(Items from a dataset)
-- ==== Sys2Proof/Syntax.lean ====
section
/-!
DEFINITION. The commands of the block, one constructor per row of the opcode table, and the operand types that carry
what reaches the block from outside: bus data, measured values, samples and messages.
-/
namespace Sys2Proof

/-! ## Lane instruction formats (R290)

Each structure holds the operand fields of one format as the encoding lays them out; signed fields are integers. -/

/-- Format M: multiply group. -/
structure FmtM where
  src : Nat
  sb : Nat
  acd : Nat
  pa : Nat
  ma : Nat
  pb : Nat
  mb : Nat
  cp : Nat
  mc : Nat
deriving DecidableEq, Repr

/-- Format A: accumulator group. -/
structure FmtA where
  acd : Nat
  acs : Nat
  sh : Int
  mem : Nat
  pt : Nat
  mod : Nat
  d : Nat
  mask : Nat
deriving DecidableEq, Repr

/-- Format L: loads and stores. -/
structure FmtL where
  d : Nat
  pt : Nat
  mod : Nat
deriving DecidableEq, Repr

/-- Format R: register arithmetic and logic. -/
structure FmtR where
  dd : Nat
  da : Nat
  db : Nat
  i : Nat
  shi : Int
deriving DecidableEq, Repr

/-- Format I: immediates. -/
structure FmtI where
  dd : Nat
  da : Nat
  imm : Int
deriving DecidableEq, Repr

/-- Format P: pointers and offsets. -/
structure FmtP where
  reg : Nat
  imm : Int
deriving DecidableEq, Repr

/-- Format S: special registers. -/
structure FmtS where
  dir : Nat
  d : Nat
  sreg : Nat
deriving DecidableEq, Repr

/-- Format B: branches. -/
structure FmtB where
  cond : Nat
  tgt : Nat
deriving DecidableEq, Repr

/-- Format LP: loops. -/
structure FmtLP where
  cs : Nat
  cnt : Nat
  da : Nat
  last : Nat
deriving DecidableEq, Repr

/-- Format T: streams. -/
structure FmtT where
  port : Nat
  memop : Nat
  mem : Nat
  pt : Nat
  mod : Nat
  d : Nat
deriving DecidableEq, Repr

/-! ## What the environment measures -/

/-- What a calibration of a slice measures (R156): offset in 1/16 code, skew in 0.5 ps, die temperature in 0.1 °C, and for each
gain code the magnitude in 2^-15 and the delay in 0.25 ps. -/
structure SliceCoefs where
  ofs : Int
  skew : Int
  temp : Int
  mags : List Int
  delays : List Int
deriving DecidableEq, Repr

/-- A pair of reference samples REF_I and REF_Q, with the OR of their OVR bits (R186, R188). -/
structure RefSample where
  i : Int
  q : Int
  ovr : Bool
deriving DecidableEq, Repr

/-- A slice's word for a coherent function (R140): the 14-bit code, OVR, the gain code in force and STEP. -/
structure SliceWord where
  code : Int
  ovr : Bool
  gain : Nat
  step : Bool
deriving DecidableEq, Repr
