-- ==== Sys2Proof/Machine/Fields.lean ====
section
/-!
DEFINITION. Addresses of the registers and places of their fields, by the names the spec gives them (R663 and the
register tables of each chapter). A copy is chosen by its indices: fibre 0 for A and 1 for B, port 0 for NET0 and 1 for
NET1, or the instance number. A windowed register takes the index its index register would select.
-/
namespace Sys2Proof.Machine

/-- A field: the key of its register in the register file, its lowest bit and its width. -/
structure Fld where
  reg : Nat
  lo : Nat
  w : Nat
deriving DecidableEq, Repr

/-- Key of entry `k` of an indexed window whose data register lies at `a`. -/
def winKey (a k : Nat) : Nat := a + k * 0x100_0000

/-- Key of the live plane of a staged register: the shadow plane is the register's own key (R62, R111, R148). -/
def liveKey (a : Nat) : Nat := a + 0x1000_0000_0000

/-- The same field in the live plane of its staged register. -/
def Fld.live (f : Fld) : Fld := { f with reg := liveKey f.reg }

DESCRIPTION OF THE TASK.
Copy out all of the records shown above exactly.

RESPONSE TO THE TASK.
-- ==== Sys2Proof/Syntax.lean ====
section
/-!
DEFINITION. The commands of the block, one constructor per row of the opcode table, and the operand types that carry
what reaches the block from outside: bus data, measured values, samples and messages.
-/
namespace Sys2Proof

/-! ## Lane instruction formats (R290)

Each structure holds the operand fields of one format as the encoding lays them out; signed fields are integers. -/

/-- Format M: multiply group. -/
structure FmtM where
  src : Nat
  sb : Nat
  acd : Nat
  pa : Nat
  ma : Nat
  pb : Nat
  mb : Nat
  cp : Nat
  mc : Nat
deriving DecidableEq, Repr

/-- Format A: accumulator group. -/
structure FmtA where
  acd : Nat
  acs : Nat
  sh : Int
  mem : Nat
  pt : Nat
  mod : Nat
  d : Nat
  mask : Nat
deriving DecidableEq, Repr

/-- Format L: loads and stores. -/
structure FmtL where
  d : Nat
  pt : Nat
  mod : Nat
deriving DecidableEq, Repr

/-- Format R: register arithmetic and logic. -/
structure FmtR where
  dd : Nat
  da : Nat
  db : Nat
  i : Nat
  shi : Int
deriving DecidableEq, Repr

/-- Format I: immediates. -/
structure FmtI where
  dd : Nat
  da : Nat
  imm : Int
deriving DecidableEq, Repr

/-- Format P: pointers and offsets. -/
structure FmtP where
  reg : Nat
  imm : Int
deriving DecidableEq, Repr

/-- Format S: special registers. -/
structure FmtS where
  dir : Nat
  d : Nat
  sreg : Nat
deriving DecidableEq, Repr

/-- Format B: branches. -/
structure FmtB where
  cond : Nat
  tgt : Nat
deriving DecidableEq, Repr

/-- Format LP: loops. -/
structure FmtLP where
  cs : Nat
  cnt : Nat
  da : Nat
  last : Nat
deriving DecidableEq, Repr

/-- Format T: streams. -/
structure FmtT where
  port : Nat
  memop : Nat
  mem : Nat
  pt : Nat
  mod : Nat
  d : Nat
deriving DecidableEq, Repr

/-! ## What the environment measures -/

/-- What a calibration of a slice measures (R156): offset in 1/16 code, skew in 0.5 ps, die temperature in 0.1 °C, and for each
gain code the magnitude in 2^-15 and the delay in 0.25 ps. -/
structure SliceCoefs where
  ofs : Int
  skew : Int
  temp : Int
  mags : List Int
  delays : List Int
deriving DecidableEq, Repr

/-- A pair of reference samples REF_I and REF_Q, with the OR of their OVR bits (R186, R188). -/
structure RefSample where
  i : Int
  q : Int
  ovr : Bool
deriving DecidableEq, Repr

/-- A slice's word for a coherent function (R140): the 14-bit code, OVR, the gain code in force and STEP. -/
structure SliceWord where
  code : Int
  ovr : Bool
  gain : Nat
  step : Bool
deriving DecidableEq, Repr
-- ==== Sys2Proof/Machine/Fields.lean ====
section
/-!
DEFINITION. Addresses of the registers and places of their fields, by the names the spec gives them (R663 and the
register tables of each chapter). A copy is chosen by its indices: fibre 0 for A and 1 for B, port 0 for NET0 and 1 for
NET1, or the instance number. A windowed register takes the index its index register would select.
-/
namespace Sys2Proof.Machine

/-- A field: the key of its register in the register file, its lowest bit and its width. -/
structure Fld where
  reg : Nat
  lo : Nat
  w : Nat
deriving DecidableEq, Repr

/-- Key of entry `k` of an indexed window whose data register lies at `a`. -/
def winKey (a k : Nat) : Nat := a + k * 0x100_0000

/-- Key of the live plane of a staged register: the shadow plane is the register's own key (R62, R111, R148). -/
def liveKey (a : Nat) : Nat := a + 0x1000_0000_0000

/-- The same field in the live plane of its staged register. -/
def Fld.live (f : Fld) : Fld := { f with reg := liveKey f.reg }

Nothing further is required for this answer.